*** GIVEN DATA ***
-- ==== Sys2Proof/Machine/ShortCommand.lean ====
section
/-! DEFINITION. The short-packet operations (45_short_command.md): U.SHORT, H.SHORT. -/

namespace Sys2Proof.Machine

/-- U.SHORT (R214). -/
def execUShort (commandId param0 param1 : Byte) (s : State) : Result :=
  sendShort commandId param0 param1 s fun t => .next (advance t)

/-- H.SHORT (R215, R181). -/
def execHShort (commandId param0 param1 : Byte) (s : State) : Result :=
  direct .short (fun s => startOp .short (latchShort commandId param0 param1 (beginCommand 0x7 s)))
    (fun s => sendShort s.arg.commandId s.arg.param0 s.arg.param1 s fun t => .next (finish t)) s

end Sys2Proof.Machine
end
*** End of GIVEN DATA ***
*** GIVEN DATA ***
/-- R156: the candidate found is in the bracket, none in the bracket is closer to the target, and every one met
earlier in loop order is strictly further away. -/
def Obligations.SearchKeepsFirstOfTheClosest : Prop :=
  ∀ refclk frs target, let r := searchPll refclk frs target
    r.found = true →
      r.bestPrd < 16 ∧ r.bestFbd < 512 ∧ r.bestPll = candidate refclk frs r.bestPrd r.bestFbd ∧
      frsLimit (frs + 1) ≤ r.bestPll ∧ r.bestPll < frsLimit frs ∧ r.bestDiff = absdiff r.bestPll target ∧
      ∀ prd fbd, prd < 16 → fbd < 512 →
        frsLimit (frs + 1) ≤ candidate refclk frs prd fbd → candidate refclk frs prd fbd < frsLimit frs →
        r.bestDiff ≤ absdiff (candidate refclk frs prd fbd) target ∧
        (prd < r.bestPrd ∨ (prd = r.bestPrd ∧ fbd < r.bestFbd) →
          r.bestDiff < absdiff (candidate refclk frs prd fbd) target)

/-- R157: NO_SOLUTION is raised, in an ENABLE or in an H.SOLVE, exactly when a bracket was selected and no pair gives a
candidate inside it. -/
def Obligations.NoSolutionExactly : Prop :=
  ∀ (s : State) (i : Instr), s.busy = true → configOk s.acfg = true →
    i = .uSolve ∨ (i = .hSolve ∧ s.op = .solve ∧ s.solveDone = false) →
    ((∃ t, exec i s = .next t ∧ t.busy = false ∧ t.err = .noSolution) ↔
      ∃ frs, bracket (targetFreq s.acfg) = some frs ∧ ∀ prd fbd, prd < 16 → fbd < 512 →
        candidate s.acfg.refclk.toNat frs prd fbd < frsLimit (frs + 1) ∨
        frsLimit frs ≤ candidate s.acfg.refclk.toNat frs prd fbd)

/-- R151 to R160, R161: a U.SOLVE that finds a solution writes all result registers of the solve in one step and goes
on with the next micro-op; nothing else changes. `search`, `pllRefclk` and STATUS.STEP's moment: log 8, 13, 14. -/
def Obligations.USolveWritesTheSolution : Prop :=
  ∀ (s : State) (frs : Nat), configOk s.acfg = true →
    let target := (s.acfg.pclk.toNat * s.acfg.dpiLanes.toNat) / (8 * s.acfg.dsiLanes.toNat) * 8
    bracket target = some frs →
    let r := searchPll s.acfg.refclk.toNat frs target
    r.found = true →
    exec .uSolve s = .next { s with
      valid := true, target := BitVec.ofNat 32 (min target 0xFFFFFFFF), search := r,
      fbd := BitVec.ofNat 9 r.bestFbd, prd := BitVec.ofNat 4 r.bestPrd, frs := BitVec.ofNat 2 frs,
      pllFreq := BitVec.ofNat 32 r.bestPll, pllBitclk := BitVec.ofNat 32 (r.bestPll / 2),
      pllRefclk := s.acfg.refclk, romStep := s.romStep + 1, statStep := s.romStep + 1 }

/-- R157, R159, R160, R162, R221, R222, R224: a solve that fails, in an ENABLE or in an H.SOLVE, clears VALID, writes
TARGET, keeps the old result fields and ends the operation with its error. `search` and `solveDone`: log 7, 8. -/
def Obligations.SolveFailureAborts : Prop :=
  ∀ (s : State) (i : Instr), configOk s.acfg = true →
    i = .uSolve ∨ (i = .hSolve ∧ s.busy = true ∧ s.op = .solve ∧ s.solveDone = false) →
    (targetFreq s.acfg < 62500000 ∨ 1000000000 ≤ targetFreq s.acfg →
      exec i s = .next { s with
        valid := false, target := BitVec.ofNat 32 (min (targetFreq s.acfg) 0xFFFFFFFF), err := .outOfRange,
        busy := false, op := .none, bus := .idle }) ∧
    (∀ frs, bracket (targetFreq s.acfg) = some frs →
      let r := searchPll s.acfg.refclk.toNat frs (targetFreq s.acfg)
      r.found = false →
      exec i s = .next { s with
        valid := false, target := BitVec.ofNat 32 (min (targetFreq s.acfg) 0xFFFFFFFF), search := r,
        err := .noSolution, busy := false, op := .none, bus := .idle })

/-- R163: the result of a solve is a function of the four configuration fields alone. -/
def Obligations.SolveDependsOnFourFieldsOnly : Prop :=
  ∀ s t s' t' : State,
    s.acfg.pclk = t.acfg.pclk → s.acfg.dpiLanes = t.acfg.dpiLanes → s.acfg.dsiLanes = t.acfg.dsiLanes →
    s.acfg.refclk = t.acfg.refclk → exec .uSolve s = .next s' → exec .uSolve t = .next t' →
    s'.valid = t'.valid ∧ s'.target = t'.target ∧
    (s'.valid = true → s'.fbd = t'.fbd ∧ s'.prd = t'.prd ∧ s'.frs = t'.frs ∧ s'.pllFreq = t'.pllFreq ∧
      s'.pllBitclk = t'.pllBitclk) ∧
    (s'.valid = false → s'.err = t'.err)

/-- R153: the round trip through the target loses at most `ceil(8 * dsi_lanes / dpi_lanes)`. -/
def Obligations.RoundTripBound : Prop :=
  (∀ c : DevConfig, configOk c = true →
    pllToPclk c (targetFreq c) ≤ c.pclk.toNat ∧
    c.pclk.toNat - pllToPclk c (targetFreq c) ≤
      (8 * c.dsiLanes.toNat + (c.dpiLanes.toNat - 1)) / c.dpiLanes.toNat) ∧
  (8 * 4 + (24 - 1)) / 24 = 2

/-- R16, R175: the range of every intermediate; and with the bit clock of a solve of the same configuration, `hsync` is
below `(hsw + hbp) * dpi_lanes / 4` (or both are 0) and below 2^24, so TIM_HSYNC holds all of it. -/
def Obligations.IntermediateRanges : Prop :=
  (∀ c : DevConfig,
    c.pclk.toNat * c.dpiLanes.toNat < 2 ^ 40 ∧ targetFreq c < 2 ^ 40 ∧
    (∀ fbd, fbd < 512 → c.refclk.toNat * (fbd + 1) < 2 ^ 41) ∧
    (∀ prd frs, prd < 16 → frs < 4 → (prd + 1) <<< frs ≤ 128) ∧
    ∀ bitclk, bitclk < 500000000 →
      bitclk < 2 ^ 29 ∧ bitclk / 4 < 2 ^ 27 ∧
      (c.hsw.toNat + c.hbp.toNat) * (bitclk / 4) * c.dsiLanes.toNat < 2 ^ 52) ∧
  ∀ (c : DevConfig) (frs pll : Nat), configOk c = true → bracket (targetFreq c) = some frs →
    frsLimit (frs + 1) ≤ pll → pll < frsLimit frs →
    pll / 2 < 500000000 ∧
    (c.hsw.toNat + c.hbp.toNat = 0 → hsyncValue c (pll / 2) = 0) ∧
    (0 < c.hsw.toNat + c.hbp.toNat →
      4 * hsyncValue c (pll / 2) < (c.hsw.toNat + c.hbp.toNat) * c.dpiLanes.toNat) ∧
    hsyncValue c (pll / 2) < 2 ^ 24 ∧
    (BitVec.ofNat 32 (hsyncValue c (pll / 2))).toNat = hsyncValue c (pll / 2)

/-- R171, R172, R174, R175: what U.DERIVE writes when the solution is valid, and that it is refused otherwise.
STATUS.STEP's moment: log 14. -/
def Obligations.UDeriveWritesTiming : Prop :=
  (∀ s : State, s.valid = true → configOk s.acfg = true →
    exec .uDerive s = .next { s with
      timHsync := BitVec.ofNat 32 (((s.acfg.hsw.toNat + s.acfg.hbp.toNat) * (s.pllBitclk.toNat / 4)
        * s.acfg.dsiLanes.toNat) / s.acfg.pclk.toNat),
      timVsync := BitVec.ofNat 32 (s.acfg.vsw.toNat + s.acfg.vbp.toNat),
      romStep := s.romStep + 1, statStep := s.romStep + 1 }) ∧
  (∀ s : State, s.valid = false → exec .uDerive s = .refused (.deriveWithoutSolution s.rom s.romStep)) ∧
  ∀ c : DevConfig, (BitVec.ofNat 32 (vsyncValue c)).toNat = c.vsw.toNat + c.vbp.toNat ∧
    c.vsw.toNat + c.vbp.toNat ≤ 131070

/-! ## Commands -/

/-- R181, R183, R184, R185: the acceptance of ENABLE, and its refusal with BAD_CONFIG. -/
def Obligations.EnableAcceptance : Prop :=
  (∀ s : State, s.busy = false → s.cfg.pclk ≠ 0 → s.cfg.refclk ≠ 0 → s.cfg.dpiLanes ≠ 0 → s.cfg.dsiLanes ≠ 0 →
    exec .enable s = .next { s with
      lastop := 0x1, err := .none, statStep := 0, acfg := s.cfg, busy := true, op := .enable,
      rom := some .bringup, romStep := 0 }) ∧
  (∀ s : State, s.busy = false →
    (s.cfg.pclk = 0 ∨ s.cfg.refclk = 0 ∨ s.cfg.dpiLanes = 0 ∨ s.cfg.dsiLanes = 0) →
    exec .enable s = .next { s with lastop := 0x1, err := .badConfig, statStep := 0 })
*** End of GIVEN DATA ***
#### DIRECTIONS:
Of all the lines in the data above, show only those that hold the word "Prop".

#### SOLUTION FOR THIS PROBLEM:
def Obligations.SearchKeepsFirstOfTheClosest : Prop :=
def Obligations.NoSolutionExactly : Prop :=
def Obligations.USolveWritesTheSolution : Prop :=
def Obligations.SolveFailureAborts : Prop :=
def Obligations.SolveDependsOnFourFieldsOnly : Prop :=
def Obligations.RoundTripBound : Prop :=
def Obligations.IntermediateRanges : Prop :=
def Obligations.UDeriveWritesTiming : Prop :=
def Obligations.EnableAcceptance : Prop :=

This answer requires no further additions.